[Start of section]
-- ==== Sys2Proof/Machine/RegRead.lean ====
section
/-! DEFINITION. The register reads (45_host_commands.md R303, 40_crc32.md R147, R148). A read changes nothing of the
block (20_memory.md R84); its value goes to the host (log entry 10). -/

namespace Sys2Proof.Machine

/-- RD_CTRL: its reserved bits read 0 (10_state.md R33, R61). -/
def execRdCtrl (s : State) : Result := .next (s.hostReturn (readExtend s.ctrl))

/-- RD_CMD: write-only (10_state.md R34). -/
def execRdCmd (s : State) : Result := .next (s.hostReturn 0#32)

/-- RD_STATUS: 10_state.md R35. -/
def execRdStatus (s : State) : Result := .next (s.hostReturn s.statusWord)

/-- RD_RETRYCOUNT: 10_state.md R37. -/
def execRdRetrycount (s : State) : Result := .next (s.hostReturn (readExtend s.retrycount))

/-- RD_CHUNK_SIZE: 10_state.md R38. -/
def execRdChunkSize (s : State) : Result := .next (s.hostReturn s.chunkSize)

/-- RD_FILE_SIZE: 10_state.md R39. -/
def execRdFileSize (s : State) : Result := .next (s.hostReturn s.fileSize)

/-- RD_CRC_POLY: 10_state.md R40. -/
def execRdCrcPoly (s : State) : Result := .next (s.hostReturn s.crcPoly)

/-- RD_CRC_INIT: 10_state.md R41. -/
def execRdCrcInit (s : State) : Result := .next (s.hostReturn s.crcInit)

/-- RD_CRC_XOROUT: 10_state.md R42. -/
def execRdCrcXorout (s : State) : Result := .next (s.hostReturn s.crcXorout)

/-- RD_CRC_DIN: write-only (10_state.md R43). -/
def execRdCrcDin (s : State) : Result := .next (s.hostReturn 0#32)

/-- RD_CRC_ACC: CRC_RAW (40_crc32.md R148). -/
def execRdCrcAcc (s : State) : Result := .next (s.hostReturn s.crcAcc)

/-- RD_CRC_OUT: CRC_RESULT (40_crc32.md R147), computed at the read. -/
def execRdCrcOut (s : State) : Result := .next (s.hostReturn (crcFinal s.cfgNow s.crcAcc))

/-- RD_CHUNK_IDX: 10_state.md R46. -/
def execRdChunkIdx (s : State) : Result := .next (s.hostReturn s.res.chunkIdx)

/-- RD_RETRY_CNT: 10_state.md R47. -/
def execRdRetryCnt (s : State) : Result := .next (s.hostReturn (readExtend s.res.retryCnt))

/-- RD_NUM_FULL: 10_state.md R48. -/
def execRdNumFull (s : State) : Result := .next (s.hostReturn s.res.numFull)

/-- RD_REM_SIZE: 10_state.md R49. -/
def execRdRemSize (s : State) : Result := .next (s.hostReturn s.res.remSize)

/-- RD_RX_FILE_SIZE: 10_state.md R50. -/
def execRdRxFileSize (s : State) : Result := .next (s.hostReturn s.res.rxFileSize)

/-- RD_RX_CHUNK_SIZE: 10_state.md R51. -/
def execRdRxChunkSize (s : State) : Result := .next (s.hostReturn s.res.rxChunkSize)

/-- RD_RX_CRCX: 10_state.md R52. -/
def execRdRxCrcx (s : State) : Result := .next (s.hostReturn s.res.rxCrcx)

/-- RD_RX_POLY: 10_state.md R53. -/
def execRdRxPoly (s : State) : Result := .next (s.hostReturn s.res.rxPoly)

/-- RD_RX_INITX: 10_state.md R54. -/
def execRdRxInitx (s : State) : Result := .next (s.hostReturn s.res.rxInitx)

/-- RD_RX_HDR_CRC: 10_state.md R55. -/
def execRdRxHdrCrc (s : State) : Result := .next (s.hostReturn s.res.rxHdrCrc)

/-- RD_RX_HDR_CALC: 10_state.md R56. -/
def execRdRxHdrCalc (s : State) : Result := .next (s.hostReturn s.res.rxHdrCalc)

/-- RD_NOK_TOTAL: 10_state.md R57. -/
def execRdNokTotal (s : State) : Result := .next (s.hostReturn s.res.nokTotal)

/-- RD_ERRINFO: 10_state.md R58. -/
def execRdErrinfo (s : State) : Result := .next (s.hostReturn (readExtend s.res.errinfo.code))

/-- RD_NAME (10_state.md R59). -/
def execRdName (k : BitVec 4) (s : State) : Result := .next (s.hostReturn (nameWord s.name k))

/-- RD_UNMAPPED: reads 0 (10_state.md R60). -/
def execRdUnmapped (_off : BitVec 8) (s : State) : Result := .next (s.hostReturn 0#32)

end Sys2Proof.Machine
end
[End of section]
INSTRUCTIONS TO FOLLOW
Exactly the lines above from the one with "namespace Sys2Proof.Machine" to the one with "def execRdCrcXorout (s", both included, are to be quoted; leave the rest out.

SOLUTION TO THIS TASK
namespace Sys2Proof.Machine

/-- RD_CTRL: its reserved bits read 0 (10_state.md R33, R61). -/
def execRdCtrl (s : State) : Result := .next (s.hostReturn (readExtend s.ctrl))

/-- RD_CMD: write-only (10_state.md R34). -/
def execRdCmd (s : State) : Result := .next (s.hostReturn 0#32)

/-- RD_STATUS: 10_state.md R35. -/
def execRdStatus (s : State) : Result := .next (s.hostReturn s.statusWord)

/-- RD_RETRYCOUNT: 10_state.md R37. -/
def execRdRetrycount (s : State) : Result := .next (s.hostReturn (readExtend s.retrycount))

/-- RD_CHUNK_SIZE: 10_state.md R38. -/
def execRdChunkSize (s : State) : Result := .next (s.hostReturn s.chunkSize)

/-- RD_FILE_SIZE: 10_state.md R39. -/
def execRdFileSize (s : State) : Result := .next (s.hostReturn s.fileSize)

/-- RD_CRC_POLY: 10_state.md R40. -/
def execRdCrcPoly (s : State) : Result := .next (s.hostReturn s.crcPoly)

/-- RD_CRC_INIT: 10_state.md R41. -/
def execRdCrcInit (s : State) : Result := .next (s.hostReturn s.crcInit)

/-- RD_CRC_XOROUT: 10_state.md R42. -/
def execRdCrcXorout (s : State) : Result := .next (s.hostReturn s.crcXorout)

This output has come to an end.